What the exercise asks:
Each line of the listing below, from the very first to the one that contains "theorem State.free_setCp0 (c", is to be retyped exactly as it stands.

Data extract:

----------

/-! ## Accessors -/

@[simp] theorem State.fp_setReg (r : RegNum) (v : Dword) (j : FprNum) : (s.setReg r v).fp j = s.fp j := by
  simp [State.fp]
@[simp] theorem State.byteAt_setReg (r : RegNum) (v : Dword) (x : Nat) : (s.setReg r v).byteAt x = s.byteAt x := by
  simp [State.byteAt]
@[simp] theorem State.status_setReg (r : RegNum) (v : Dword) : (s.setReg r v).status = s.status := by
  simp [State.status]
@[simp] theorem State.free_setReg (r : RegNum) (v : Dword) (k : Nat) : (s.setReg r v).free k = s.free k := by
  simp [State.free]
@[simp] theorem State.reg_setHiLo (h l : Dword) (q : RegNum) : (s.setHiLo h l).reg q = s.reg q := rfl
@[simp] theorem State.fp_setHiLo (h l : Dword) (j : FprNum) : (s.setHiLo h l).fp j = s.fp j := by simp [State.fp]
@[simp] theorem State.byteAt_setHiLo (h l : Dword) (x : Nat) : (s.setHiLo h l).byteAt x = s.byteAt x := by
  simp [State.byteAt]
@[simp] theorem State.status_setHiLo (h l : Dword) : (s.setHiLo h l).status = s.status := by simp [State.status]
@[simp] theorem State.free_setHiLo (h l : Dword) (k : Nat) : (s.setHiLo h l).free k = s.free k := by simp [State.free]
@[simp] theorem State.reg_setHiLoFresh (b : Bool) (q : RegNum) : (s.setHiLoFresh b).reg q = s.reg q := rfl
@[simp] theorem State.fp_setHiLoFresh (b : Bool) (j : FprNum) : (s.setHiLoFresh b).fp j = s.fp j := by simp [State.fp]
@[simp] theorem State.byteAt_setHiLoFresh (b : Bool) (x : Nat) : (s.setHiLoFresh b).byteAt x = s.byteAt x := by
  simp [State.byteAt]
@[simp] theorem State.status_setHiLoFresh (b : Bool) : (s.setHiLoFresh b).status = s.status := by simp [State.status]
@[simp] theorem State.free_setHiLoFresh (b : Bool) (k : Nat) : (s.setHiLoFresh b).free k = s.free k := by
  simp [State.free]
@[simp] theorem State.reg_setCp0 (c : Cp0) (q : RegNum) : (s.setCp0 c).reg q = s.reg q := rfl
@[simp] theorem State.fp_setCp0 (c : Cp0) (j : FprNum) : (s.setCp0 c).fp j = s.fp j := by simp [State.fp]
@[simp] theorem State.byteAt_setCp0 (c : Cp0) (x : Nat) : (s.setCp0 c).byteAt x = s.byteAt x := by simp [State.byteAt]
@[simp] theorem State.free_setCp0 (c : Cp0) (k : Nat) : (s.setCp0 c).free k = s.free k := by simp [State.free]
@[simp] theorem State.reg_setStatus (st : Status) (q : RegNum) : (s.setStatus st).reg q = s.reg q := rfl
@[simp] theorem State.fp_setStatus (st : Status) (j : FprNum) : (s.setStatus st).fp j = s.fp j := by simp [State.fp]
@[simp] theorem State.byteAt_setStatus (st : Status) (x : Nat) : (s.setStatus st).byteAt x = s.byteAt x := by
  simp [State.byteAt]
@[simp] theorem State.free_setStatus (st : Status) (k : Nat) : (s.setStatus st).free k = s.free k := by
  simp [State.free]
@[simp] theorem State.reg_setFcr31 (f : Fcr31) (q : RegNum) : (s.setFcr31 f).reg q = s.reg q := rfl
@[simp] theorem State.fp_setFcr31 (f : Fcr31) (j : FprNum) : (s.setFcr31 f).fp j = s.fp j := by simp [State.fp]
@[simp] theorem State.byteAt_setFcr31 (f : Fcr31) (x : Nat) : (s.setFcr31 f).byteAt x = s.byteAt x := by
  simp [State.byteAt]
@[simp] theorem State.status_setFcr31 (f : Fcr31) : (s.setFcr31 f).status = s.status := by simp [State.status]
@[simp] theorem State.free_setFcr31 (f : Fcr31) (k : Nat) : (s.setFcr31 f).free k = s.free k := by simp [State.free]
@[simp] theorem State.reg_setFp (i : FprNum) (v : FpReg) (q : RegNum) : (s.setFp i v).reg q = s.reg q := rfl
@[simp] theorem State.byteAt_setFp (i : FprNum) (v : FpReg) (x : Nat) : (s.setFp i v).byteAt x = s.byteAt x := by
  simp [State.byteAt]
@[simp] theorem State.status_setFp (i : FprNum) (v : FpReg) : (s.setFp i v).status = s.status := by
  simp [State.status]
@[simp] theorem State.free_setFp (i : FprNum) (v : FpReg) (k : Nat) : (s.setFp i v).free k = s.free k := by
  simp [State.free]
@[simp] theorem State.reg_setTlb (i : Nat) (e : TlbEntry) (q : RegNum) : (s.setTlb i e).reg q = s.reg q := rfl
@[simp] theorem State.fp_setTlb (i : Nat) (e : TlbEntry) (j : FprNum) : (s.setTlb i e).fp j = s.fp j := by
  simp [State.fp]
@[simp] theorem State.byteAt_setTlb (i : Nat) (e : TlbEntry) (x : Nat) : (s.setTlb i e).byteAt x = s.byteAt x := by
  simp [State.byteAt]
@[simp] theorem State.status_setTlb (i : Nat) (e : TlbEntry) : (s.setTlb i e).status = s.status := by
  simp [State.status]
@[simp] theorem State.free_setTlb (i : Nat) (e : TlbEntry) (k : Nat) : (s.setTlb i e).free k = s.free k := by
  simp [State.free]
@[simp] theorem State.reg_memWrite (pa : PAddr) (n : Nat) (v : Dword) (q : RegNum) :
    (s.memWrite pa n v).reg q = s.reg q := rfl
@[simp] theorem State.fp_memWrite (pa : PAddr) (n : Nat) (v : Dword) (j : FprNum) : (s.memWrite pa n v).fp j = s.fp j := by
  simp [State.fp]
@[simp] theorem State.status_memWrite (pa : PAddr) (n : Nat) (v : Dword) : (s.memWrite pa n v).status = s.status := by
  simp [State.status]
@[simp] theorem State.free_memWrite (pa : PAddr) (n : Nat) (v : Dword) (k : Nat) : (s.memWrite pa n v).free k = s.free k := by
  simp [State.free]
@[simp] theorem State.reg_noteAccess (q : RegNum) : (s.noteAccess).reg q = s.reg q := rfl
@[simp] theorem State.fp_noteAccess (j : FprNum) : (s.noteAccess).fp j = s.fp j := by simp [State.fp]
@[simp] theorem State.byteAt_noteAccess (x : Nat) : (s.noteAccess).byteAt x = s.byteAt x := by simp [State.byteAt]
@[simp] theorem State.status_noteAccess : (s.noteAccess).status = s.status := by simp [State.status]
@[simp] theorem State.free_noteAccess (k : Nat) : (s.noteAccess).free k = s.free k := by simp [State.free]
@[simp] theorem State.reg_setLink (pa : PAddr) (q : RegNum) : (s.setLink pa).reg q = s.reg q := rfl
@[simp] theorem State.fp_setLink (pa : PAddr) (j : FprNum) : (s.setLink pa).fp j = s.fp j := by simp [State.fp]
@[simp] theorem State.byteAt_setLink (pa : PAddr) (x : Nat) : (s.setLink pa).byteAt x = s.byteAt x := by
  simp [State.byteAt]
@[simp] theorem State.status_setLink (pa : PAddr) : (s.setLink pa).status = s.status := by simp [State.status]
@[simp] theorem State.free_setLink (pa : PAddr) (k : Nat) : (s.setLink pa).free k = s.free k := by simp [State.free]
@[simp] theorem State.reg_setRunState (r : RunState) (q : RegNum) : (s.setRunState r).reg q = s.reg q := rfl
@[simp] theorem State.fp_setRunState (r : RunState) (j : FprNum) : (s.setRunState r).fp j = s.fp j := by
  simp [State.fp]
@[simp] theorem State.byteAt_setRunState (r : RunState) (x : Nat) : (s.setRunState r).byteAt x = s.byteAt x := by
  simp [State.byteAt]
@[simp] theorem State.status_setRunState (r : RunState) : (s.setRunState r).status = s.status := by
  simp [State.status]
@[simp] theorem State.free_setRunState (r : RunState) (k : Nat) : (s.setRunState r).free k = s.free k := by
  simp [State.free]
@[simp] theorem State.reg_drew (n : Nat) (q : RegNum) : (s.drew n).reg q = s.reg q := rfl
@[simp] theorem State.fp_drew (n : Nat) (j : FprNum) : (s.drew n).fp j = s.fp j := by simp [State.fp]
@[simp] theorem State.byteAt_drew (n : Nat) (x : Nat) : (s.drew n).byteAt x = s.byteAt x := by simp [State.byteAt]
@[simp] theorem State.status_drew (n : Nat) : (s.drew n).status = s.status := by simp [State.status]
@[simp] theorem State.reg_advance (q : RegNum) : (s.advance).reg q = s.reg q := rfl
@[simp] theorem State.fp_advance (j : FprNum) : (s.advance).fp j = s.fp j := by simp [State.fp]
@[simp] theorem State.byteAt_advance (x : Nat) : (s.advance).byteAt x = s.byteAt x := by simp [State.byteAt]
@[simp] theorem State.status_advance : (s.advance).status = s.status := by simp [State.status]
@[simp] theorem State.free_advance (k : Nat) : (s.advance).free k = s.free k := by simp [State.free]
@[simp] theorem State.reg_jumpTo (a : Dword) (b : Bool) (q : RegNum) : (s.jumpTo a b).reg q = s.reg q := rfl
@[simp] theorem State.fp_jumpTo (a : Dword) (b : Bool) (j : FprNum) : (s.jumpTo a b).fp j = s.fp j := by
  simp [State.fp]
@[simp] theorem State.byteAt_jumpTo (a : Dword) (b : Bool) (x : Nat) : (s.jumpTo a b).byteAt x = s.byteAt x := by
  simp [State.byteAt]
@[simp] theorem State.status_jumpTo (a : Dword) (b : Bool) : (s.jumpTo a b).status = s.status := by
  simp [State.status]
@[simp] theorem State.free_jumpTo (a : Dword) (b : Bool) (k : Nat) : (s.jumpTo a b).free k = s.free k := by
  simp [State.free]
@[simp] theorem State.reg_passBranch (q : RegNum) : (s.passBranch).reg q = s.reg q := rfl
@[simp] theorem State.fp_passBranch (j : FprNum) : (s.passBranch).fp j = s.fp j := by simp [State.fp]
@[simp] theorem State.byteAt_passBranch (x : Nat) : (s.passBranch).byteAt x = s.byteAt x := by simp [State.byteAt]
@[simp] theorem State.status_passBranch : (s.passBranch).status = s.status := by simp [State.status]
@[simp] theorem State.free_passBranch (k : Nat) : (s.passBranch).free k = s.free k := by simp [State.free]
@[simp] theorem State.reg_nullify (q : RegNum) : (s.nullify).reg q = s.reg q := rfl
@[simp] theorem State.fp_nullify (j : FprNum) : (s.nullify).fp j = s.fp j := by simp [State.fp]
@[simp] theorem State.byteAt_nullify (x : Nat) : (s.nullify).byteAt x = s.byteAt x := by simp [State.byteAt]
@[simp] theorem State.status_nullify : (s.nullify).status = s.status := by simp [State.status]
@[simp] theorem State.free_nullify (k : Nat) : (s.nullify).free k = s.free k := by simp [State.free]
@[simp] theorem State.reg_setPc (a : Dword) (q : RegNum) : (s.setPc a).reg q = s.reg q := rfl
@[simp] theorem State.fp_setPc (a : Dword) (j : FprNum) : (s.setPc a).fp j = s.fp j := by simp [State.fp]
@[simp] theorem State.byteAt_setPc (a : Dword) (x : Nat) : (s.setPc a).byteAt x = s.byteAt x := by simp [State.byteAt]
@[simp] theorem State.status_setPc (a : Dword) : (s.setPc a).status = s.status := by simp [State.status]
@[simp] theorem State.free_setPc (a : Dword) (k : Nat) : (s.setPc a).free k = s.free k := by simp [State.free]
@[simp] theorem State.status_setCp0 (c : Cp0) : (s.setCp0 c).status = c.status := rfl
@[simp] theorem State.status_setStatus (st : Status) : (s.setStatus st).status = st := rfl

----------

Expected answer:
/-! ## Accessors -/

@[simp] theorem State.fp_setReg (r : RegNum) (v : Dword) (j : FprNum) : (s.setReg r v).fp j = s.fp j := by
  simp [State.fp]
@[simp] theorem State.byteAt_setReg (r : RegNum) (v : Dword) (x : Nat) : (s.setReg r v).byteAt x = s.byteAt x := by
  simp [State.byteAt]
@[simp] theorem State.status_setReg (r : RegNum) (v : Dword) : (s.setReg r v).status = s.status := by
  simp [State.status]
@[simp] theorem State.free_setReg (r : RegNum) (v : Dword) (k : Nat) : (s.setReg r v).free k = s.free k := by
  simp [State.free]
@[simp] theorem State.reg_setHiLo (h l : Dword) (q : RegNum) : (s.setHiLo h l).reg q = s.reg q := rfl
@[simp] theorem State.fp_setHiLo (h l : Dword) (j : FprNum) : (s.setHiLo h l).fp j = s.fp j := by simp [State.fp]
@[simp] theorem State.byteAt_setHiLo (h l : Dword) (x : Nat) : (s.setHiLo h l).byteAt x = s.byteAt x := by
  simp [State.byteAt]
@[simp] theorem State.status_setHiLo (h l : Dword) : (s.setHiLo h l).status = s.status := by simp [State.status]
@[simp] theorem State.free_setHiLo (h l : Dword) (k : Nat) : (s.setHiLo h l).free k = s.free k := by simp [State.free]
@[simp] theorem State.reg_setHiLoFresh (b : Bool) (q : RegNum) : (s.setHiLoFresh b).reg q = s.reg q := rfl
@[simp] theorem State.fp_setHiLoFresh (b : Bool) (j : FprNum) : (s.setHiLoFresh b).fp j = s.fp j := by simp [State.fp]
@[simp] theorem State.byteAt_setHiLoFresh (b : Bool) (x : Nat) : (s.setHiLoFresh b).byteAt x = s.byteAt x := by
  simp [State.byteAt]
@[simp] theorem State.status_setHiLoFresh (b : Bool) : (s.setHiLoFresh b).status = s.status := by simp [State.status]
@[simp] theorem State.free_setHiLoFresh (b : Bool) (k : Nat) : (s.setHiLoFresh b).free k = s.free k := by
  simp [State.free]
@[simp] theorem State.reg_setCp0 (c : Cp0) (q : RegNum) : (s.setCp0 c).reg q = s.reg q := rfl
@[simp] theorem State.fp_setCp0 (c : Cp0) (j : FprNum) : (s.setCp0 c).fp j = s.fp j := by simp [State.fp]
@[simp] theorem State.byteAt_setCp0 (c : Cp0) (x : Nat) : (s.setCp0 c).byteAt x = s.byteAt x := by simp [State.byteAt]
@[simp] theorem State.free_setCp0 (c : Cp0) (k : Nat) : (s.setCp0 c).free k = s.free k := by simp [State.free]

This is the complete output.